Recorded data

BEGIN

/-- A launch ends (R388): its resources return to the map (R144), its ending entry and completion record are written, and
the kills that waited for it complete. -/
def State.endLaunch (s : State) (l : Launch) (status fcause : BitVec 16) (ftile : Nat) : State :=
  let s := s.flushLaunch l.id
  let dsum := (s.contexts l.id).foldl (fun d x => d ||| (s.ctx x.1 x.2).codes) l.dcrsum
  let start := if l.started then l.t0.getD 0 else 0
  let stop := if status = stOK then l.lastRetire else s.now
  let s := (s.unlockLaunch l).freeArrivals l.id
  let s : State := { s with tiles := s.tiles.map fun (e : Nat × Tile) => (e.1, e.2.freeLaunch l.id), ctd := s.ctd.dropSaved l.id }
  let s := { s with ctd := { s.ctd with launches := s.ctd.launches.filter fun x => x.id ≠ l.id } }
  let j := s.ctd.jseq
  let s := s.journal { kind := if l.accepted then 8 else 2, status, tenant := l.tenant, queue := l.id.q.toNat
                       index := l.id.i.toNat, tag := l.tag }
  let s := s.finish { id := l.id, kind := 1, status, tag := l.tag, jseq := j, start, cycles := if l.started then stop - start else 0
                      dcrsum := dsum, fcause, ftile := if status = stFAULT then tileWord ftile else 0 }
  -- the tiles of pairs with a lasting mismatch are retired (R385)
  let s := l.faulty.foldl (fun s t => s.retireFunc (.tile t)) s
  l.killers.foldl (fun s k => s.endKill k.1 k.2 l.id.word stOK) s

/-- A launch not yet accepted is rejected (R112). -/
def State.reject (s : State) (l : Launch) (status : BitVec 16) : State := s.endLaunch l status 0 0

/-! ### Taking a record (R109, R110) -/

/-- A launch record holds the queue. -/
def Launch.holds (l : Launch) : Bool := l.phase = .deps || l.phase = .walk || l.phase = .admitting

def State.busyQueue (s : State) (q : BitVec 6) : Bool := s.ctd.launches.any fun l => l.id.q = q && l.holds

/-- The bytes of a record in its ring. -/
def State.record (s : State) (q : BitVec 6) (i : BitVec 32) : List Byte := s.lpddr.read ((s.lq q).slot i) 256

/-- An uncorrectable error stands in a record of the ring. -/
def State.recordBad (s : State) (q : BitVec 6) (i : BitVec 32) : Option Place := s.badOver (.mem .lpddr ((s.lq q).slot i)) 256

/-- KIND of a record. -/
def kindOf (bs : List Byte) : Nat := le bs 0 2

/-- A record that can be read is a kill or a migrate record. -/
def State.passes (s : State) (q : BitVec 6) (i : BitVec 32) : Bool :=
  let k := kindOf (s.record q i)
  (k = 2 || k = 3) && (s.recordBad q i).isNone

/-- The record the CTD takes next: the first one pending, or behind a held record the first kill or migration. -/
def State.nextRecord (s : State) (q : BitVec 6) : Option (BitVec 32 × List Byte) :=
  let x := s.lq q
  -- a record whose name an earlier launch or migration still bears waits for that one to end (log entry 51)
  let named (i : BitVec 32) : Bool :=
    (s.ctd.launches.any fun l => l.id = ⟨q, i⟩) || s.ctd.migrations.any fun m => m.id = ⟨q, i⟩
  if !x.en then none
  else
    (if s.busyQueue q then x.pending.find? (s.passes q) else x.pending.head?).bind
      fun i => if named i then none else some (i, s.record q i)

/-- The frontier passes the indices that were taken out of turn. -/
def Queue.pass : Nat → Queue → Queue
  | 0, x => x
  | n + 1, x => if x.out.contains x.head then Queue.pass n { x with head := x.head + 1, out := x.out.filter (· ≠ x.head) } else x

/-- Take index `i`. -/
def Queue.take (x : Queue) (i : BitVec 32) : Queue :=
  if i = x.head then Queue.pass x.out.length { x with head := x.head + 1 } else { x with out := x.out ++ [i] }

/-- A pending record that a kill marked is discarded when it is taken (R128). -/
def State.discardMarked (s : State) (id : LId) (bs : List Byte) : State :=
  let tag := BitVec.ofNat 64 (le bs 8 8)
  let ks := s.ctd.pendingKills.filter fun k => k.1 = id
  let s := match kindOf bs with
    | 2 => s.endKill id tag (BitVec.ofNat 64 (le bs 0x28 8)) stKILLED
    | 3 => s.endMigrate id tag (BitVec.ofNat 64 (le bs 0x10 8)) (BitVec.ofNat 64 (le bs 0x18 8)) stKILLED
    | k => s.endRejected id k (s.lq id.q).tenant tag stKILLED
  let s := { s with ctd := { s.ctd with pendingKills := s.ctd.pendingKills.filter fun k => k.1 ≠ id } }
  ks.foldl (fun s k => s.endKill k.2.1 k.2.2 id.word stOK) s

def State.marked (s : State) (id : LId) : Bool := s.ctd.pendingKills.any fun k => k.1 = id

/-! ### Launch records (Table 6.2) -/

/-- A dependence field is well formed: at or above NDEP it is zero. -/
def depOk (bs : List Byte) (n : Nat) : Bool :=
  let d := le bs (0x28 + 8 * n) 8
  if n < le bs 4 1 then d / 2 ^ 40 = 0 && d / 2 ^ 32 < 64 else d = 0

/-- An area of the debug block lies within LPDDR6. -/
def areaOk (base : Word) (v : Nat) : Bool := base.toNat / 4096 * 4096 + 4096 * 2 ^ v ≤ 2 ^ 41 && v ≤ 24

def Queue.debugOk (x : Queue) : Bool :=
  ((x.dbgctl >>> 10).setWidth 2).toNat ≠ 3 && areaOk x.slbase (x.dbgSize 0) && areaOk x.trbase (x.dbgSize 1) &&
    areaOk x.hrbase (x.dbgSize 2) && areaOk x.prbase (x.dbgSize 3)

/-- The BADREC checks. -/
def launchFieldsOk (bs : List Byte) (x : Queue) : Bool :=
  le bs 3 1 < 2 && le bs 4 1 ≤ 4 && (le bs 3 1 = 1 || le bs 5 1 = 0) && le bs 6 1 ≠ 0 && le bs 7 1 = 0 && le bs 0x10 8 % 64 = 0 &&
    zeros bs 0x24 4 && (List.range 4).all (depOk bs) && zeros bs 0x48 8 && zeros bs 0xD0 48 && x.debugOk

END

Work request
Only a number is expected here: how many lines of the records above contain "debugOk".

Solution below
2